[Saved data entries]

-- ==== Sys2Proof/Machine/Account.lean ====
section
/-! DEFINITION. ACC: the volume, allowance, hardness, charge and brine stages, the draw accumulator and the restoration
(R79 to R97). The order of the stages within one publication, and the notices, stand in Results.lean. -/

namespace Sys2Proof.Machine

/-! ### Meters and carries (R83, R84, R93) -/

/-- The quotient of a metered count: pulses × 100 with the carry, over pulses per 10 L (R83, R93). -/
def meterQuotient (k carry z : Nat) : Nat := (carry + z * 100) / k

/-- The carry left by a metered count: the part that is less than one decilitre (R83, R93). -/
def meterCarry (k carry z : Nat) : Nat := (carry + z * 100) - (carry + z * 100) / k * k

/-- An increment clamped to 65 535 (R83, R84, R93). -/
def clampIncrement (q : Nat) : Nat := min 65535 q

/-- A clamp sets CLAMP, and raises TANK if it was clear (R83). -/
def noteClamp (q : Nat) (s : State) : State :=
  if 65535 < q then raiseIf (!s.acc.clamp) .tank { s with acc := { s.acc with clamp := true } } else s

/-- Inlet accounting takes the results of a channel of this mode (R82). -/
def State.takesInlet (s : State) (m : ChannelMode) : Bool :=
  decide (1 ≤ s.acc.settings.k ∧ s.acc.settings.k ≤ 60000) && countingMode m

/-- Brine metering takes the results of a channel of this mode (R93). -/
def State.takesBrine (s : State) (m : ChannelMode) : Bool :=
  s.acc.phase != .none && decide (1 ≤ s.acc.settings.kb ∧ s.acc.settings.kb ≤ 60000) && countingMode m

/-- ΔV of an inlet result (R83). -/
def State.inletVolume (s : State) (z : Nat) : Nat := clampIncrement (meterQuotient s.acc.settings.k s.acc.pulseCarry z)

/-- The volume stage (R83). -/
def volumeStage (z : Nat) (s : State) : State :=
  noteClamp (meterQuotient s.acc.settings.k s.acc.pulseCarry z)
    { s with acc := { s.acc with
      pulseCarry := meterCarry s.acc.settings.k s.acc.pulseCarry z
      totalInlet := wrapAdd mod40 s.acc.totalInlet (s.inletVolume z) } }

/-- a_vol of an inlet result with E elapsed frames (R84). -/
def State.allowanceVolume (s : State) (e : Nat) : Nat :=
  clampIncrement ((s.acc.allowCarry + s.drain.allowance * e) / 30000)

/-- The allowance stage (R84). -/
def allowanceStage (e : Nat) (s : State) : State :=
  let m := s.acc.allowCarry + s.drain.allowance * e
  { s with acc := { s.acc with allowCarry := m - m / 30000 * 30000 } }

/-! ### Hardness (R87 to R89) -/

/-- A curve between two points (R87). -/
def segment (p q : Nat × Nat) (x : Nat) : Nat := p.2 + (x - p.1) * (q.2 - p.2) / (q.1 - p.1)

/-- A curve from its first point on, x being at or above that point's x (R87). -/
def curveFrom (p : Nat × Nat) (x : Nat) : List (Nat × Nat) → Nat
  | [] => p.2
  | q :: rest => if x ≤ q.1 then segment p q x else curveFrom q x rest

/-- A curve evaluated; an empty curve gives no value (R87). -/
def curveEval (c : List (Nat × Nat)) (x : Nat) : Option Nat :=
  match c with
  | [] => none
  | p :: rest => some (if x < p.1 then p.2 else curveFrom p x rest)

/-- A curve read at a tracker's estimate, none unless the tracker is LOCKED and the curve not empty (R88, R94). -/
def curveAtTracker (c : List (Nat × Nat)) (i : Fin 7) (s : State) : Option Nat :=
  if s.locked i then curveEval c (s.estimate i) else none

/-- The hardness measured under lock, in AUTO (R88). -/
def State.measuredHardness (s : State) : Option Nat :=
  match s.acc.settings.mode with
  | .forced => none
  | .auto => curveAtTracker s.acc.hardnessCurve condSupply s

/-- The hardness in use H (R88). -/
def State.hardnessInUse (s : State) : Nat :=
  match s.acc.settings.mode with
  | .forced => s.acc.settings.hf
  | .auto => s.measuredHardness.getD (s.acc.held.getD s.acc.settings.hf)

/-- The compensated hardness Hc (R89). -/
def compensated (h fe kFe : Nat) : Nat := min 2000 (h + fe * kFe / 1000)

/-- The hardness stage (R88, R89). -/
def hardnessStage (s : State) : State :=
  let h := s.hardnessInUse
  { s with acc := { s.acc with
    h := h, hc := compensated h s.acc.settings.fe s.acc.settings.kFe
    held := if s.measuredHardness.isSome then s.measuredHardness else s.acc.held } }

/-! ### The charge (R90 to R92) -/

/-- ΔVt (R90). -/
def treatedVolume (dv aVol : Nat) (kind : Option Requester) : Nat :=
  if kind = some .backwash then dv - min dv aVol else dv

/-- An increase of slip (R91). -/
def addSlip (x : Nat) (s : State) : State :=
  if x = 0 then s
  else raiseIf (!s.acc.slipSet) .tank { s with acc := { s.acc with slip := satAdd max40 s.acc.slip x, slipSet := true } }

/-- A tank is charged when it is configured and not REGENERATING (R90). -/
def Tank.charged (t : Tank) : Bool := t.st != .unconfigured && t.st != .regenerating

/-- A load charged to a tank (R90). -/
def chargeTank (t : TankId) (dl : Nat) (s : State) : State :=
  let x := s.tank t
  if x.charged then addSlip (dl - x.remaining) (setTank t { x with remaining := x.remaining - dl } s)
  else addSlip dl s

/-- The tank at the SELECTOR's last confirmed position (R59). -/
def State.serviceTank (s : State) : Option TankId := s.confirmed.bind tankOfPos

/-- The load charged by the last confirmed position (table of R90). The bypass volume takes ΔVt whatever the hardness
(assumption 13). -/
def charge (dvt dl : Nat) (s : State) : State :=
  match s.serviceTank with
  | some t => chargeTank t dl s
  | none =>
    if s.confirmed = some .bypass then
      { s with acc := { s.acc with bypassVolume := wrapAdd mod40 s.acc.bypassVolume dvt } }
    else addSlip dl s

/-- The charge stage (R90, R91). -/
def chargeStage (dvt : Nat) (s : State) : State :=
  charge dvt (dvt * s.acc.hc)
    { s with acc := { s.acc with totalTreated := wrapAdd mod40 s.acc.totalTreated dvt } }

/-- The notices due after a charge of the load dl: the tank, then whether a reserve and an exhaustion notice are given
(R92). `s` is the state the charge has left. -/
def noticesAfter (dl : Nat) (s : State) : Option (TankId × Bool × Bool) :=
  match s.serviceTank with
  | some t =>
    if (s.tank t).charged ∧ 0 < dl then
      some (t, decide ((s.tank t).remaining ≤ s.acc.settings.reserve), decide ((s.tank t).remaining = 0))
    else none
  | none => none

/-! ### Brine (R93 to R95) -/

/-- ΔV_b of a brine result (R93). -/
def State.brineVolume (s : State) (z : Nat) : Nat := clampIncrement (meterQuotient s.acc.settings.kb s.acc.brineCarry z)

/-- The brine stage (R93). -/
def brineStage (z : Nat) (s : State) : State :=
  noteClamp (meterQuotient s.acc.settings.kb s.acc.brineCarry z)
    { s with acc := { s.acc with brineCarry := meterCarry s.acc.settings.kb s.acc.brineCarry z } }

/-- The draw accumulator opened (R94). -/
def accOpen (s : State) : State :=
  { s with acc := { s.acc with
    draw := { isOpen := true, saltDg := 0, volume := 0, lastConc := none, measured := true } } }

/-- The concentration measured under lock (R94). -/
def State.measuredConc (s : State) : Option Nat := curveAtTracker s.acc.brineCurve condBrine s

/-- A brine increment in phase DRAW accumulated (R94). -/
def accumulate (dv : Nat) (s : State) : State :=
  let d := s.acc.draw
  let conc : Option Nat := if s.measuredConc.isSome then s.measuredConc else d.lastConc
  let c := conc.getD s.acc.settings.cNom
  { s with acc := { s.acc with draw := { d with
    saltDg := satAdd max40 d.saltDg (dv * c), volume := satAdd max40 d.volume dv, lastConc := conc
    measured := d.measured && conc.isSome } } }

/-- The values formed at a closing (R95). -/
def drawValues (d : DrawAcc) : DrawValues :=
  { saltG := d.saltDg / 10, mean := if d.volume = 0 then none else some (d.saltDg / d.volume), volume := d.volume
    measured := d.measured }

/-- The accumulator no longer open, its values readable (R95). -/
def accClosed (s : State) : State := { s with acc := { s.acc with draw := { s.acc.draw with isOpen := false } } }

/-- The restoration of a tank of the nominal given (R95). -/
def restoration (s : State) (saltG nominal : Nat) : Restoration :=
  let dose := min 1000 (saltG / s.acc.settings.resin)
  let eff := (curveEval s.acc.efficiencyCurve dose).getD 0
  { dose := dose, efficiency := eff, restored := nominal * eff / 1024 }

/-! ### Settings (R80, R81), curves (R86) and the warm restart (R97) -/

/-- The carries after a settings write, and the record replaced (R81). -/
def storeSoftener (c : Softener) (s : State) : State :=
  let o := s.acc.settings
  { s with acc := { s.acc with
    settings := c
    pulseCarry := if c.k ≠ o.k ∨ c.inlet ≠ o.inlet then 0 else s.acc.pulseCarry
    brineCarry := if c.kb ≠ o.kb ∨ c.brine ≠ o.brine then 0 else s.acc.brineCarry } }

/-- An accepted write of the softener settings (R81). -/
def writeSoftener (c : Softener) (s : State) : State :=
  if c.k ≠ s.acc.settings.k then rebindAfterK (storeSoftener c s) else storeSoftener c s

/-- A curve of the account. -/
def State.curve (s : State) : CurveId → List (Nat × Nat)
  | .hardness => s.acc.hardnessCurve
  | .brine => s.acc.brineCurve
  | .efficiency => s.acc.efficiencyCurve

/-- A curve replaced (R86). -/
def setCurve (c : CurveId) (points : List (Nat × Nat)) (s : State) : State :=
  match c with
  | .hardness => { s with acc := { s.acc with hardnessCurve := points } }
  | .brine => { s with acc := { s.acc with brineCurve := points } }
  | .efficiency => { s with acc := { s.acc with efficiencyCurve := points } }

/-- COMMAND(CLEAR_SLIP) (R91). -/
def clearSlip (s : State) : State := { s with acc := { s.acc with slip := 0, slipSet := false } }

/-- ACC's own warm restart, after RGS has closed the accumulator (R97). -/
def accRestart (s : State) : State :=
  { s with acc := { s.acc with held := none, pulseCarry := 0, allowCarry := 0, brineCarry := 0, phase := .none } }

end Sys2Proof.Machine
end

== TRY IT ==
Show every line from the entries that includes the word "points".

== RESPONSE AREA ==
/-- A curve between two points (R87). -/
def setCurve (c : CurveId) (points : List (Nat × Nat)) (s : State) : State :=
  | .hardness => { s with acc := { s.acc with hardnessCurve := points } }
  | .brine => { s with acc := { s.acc with brineCurve := points } }
  | .efficiency => { s with acc := { s.acc with efficiencyCurve := points } }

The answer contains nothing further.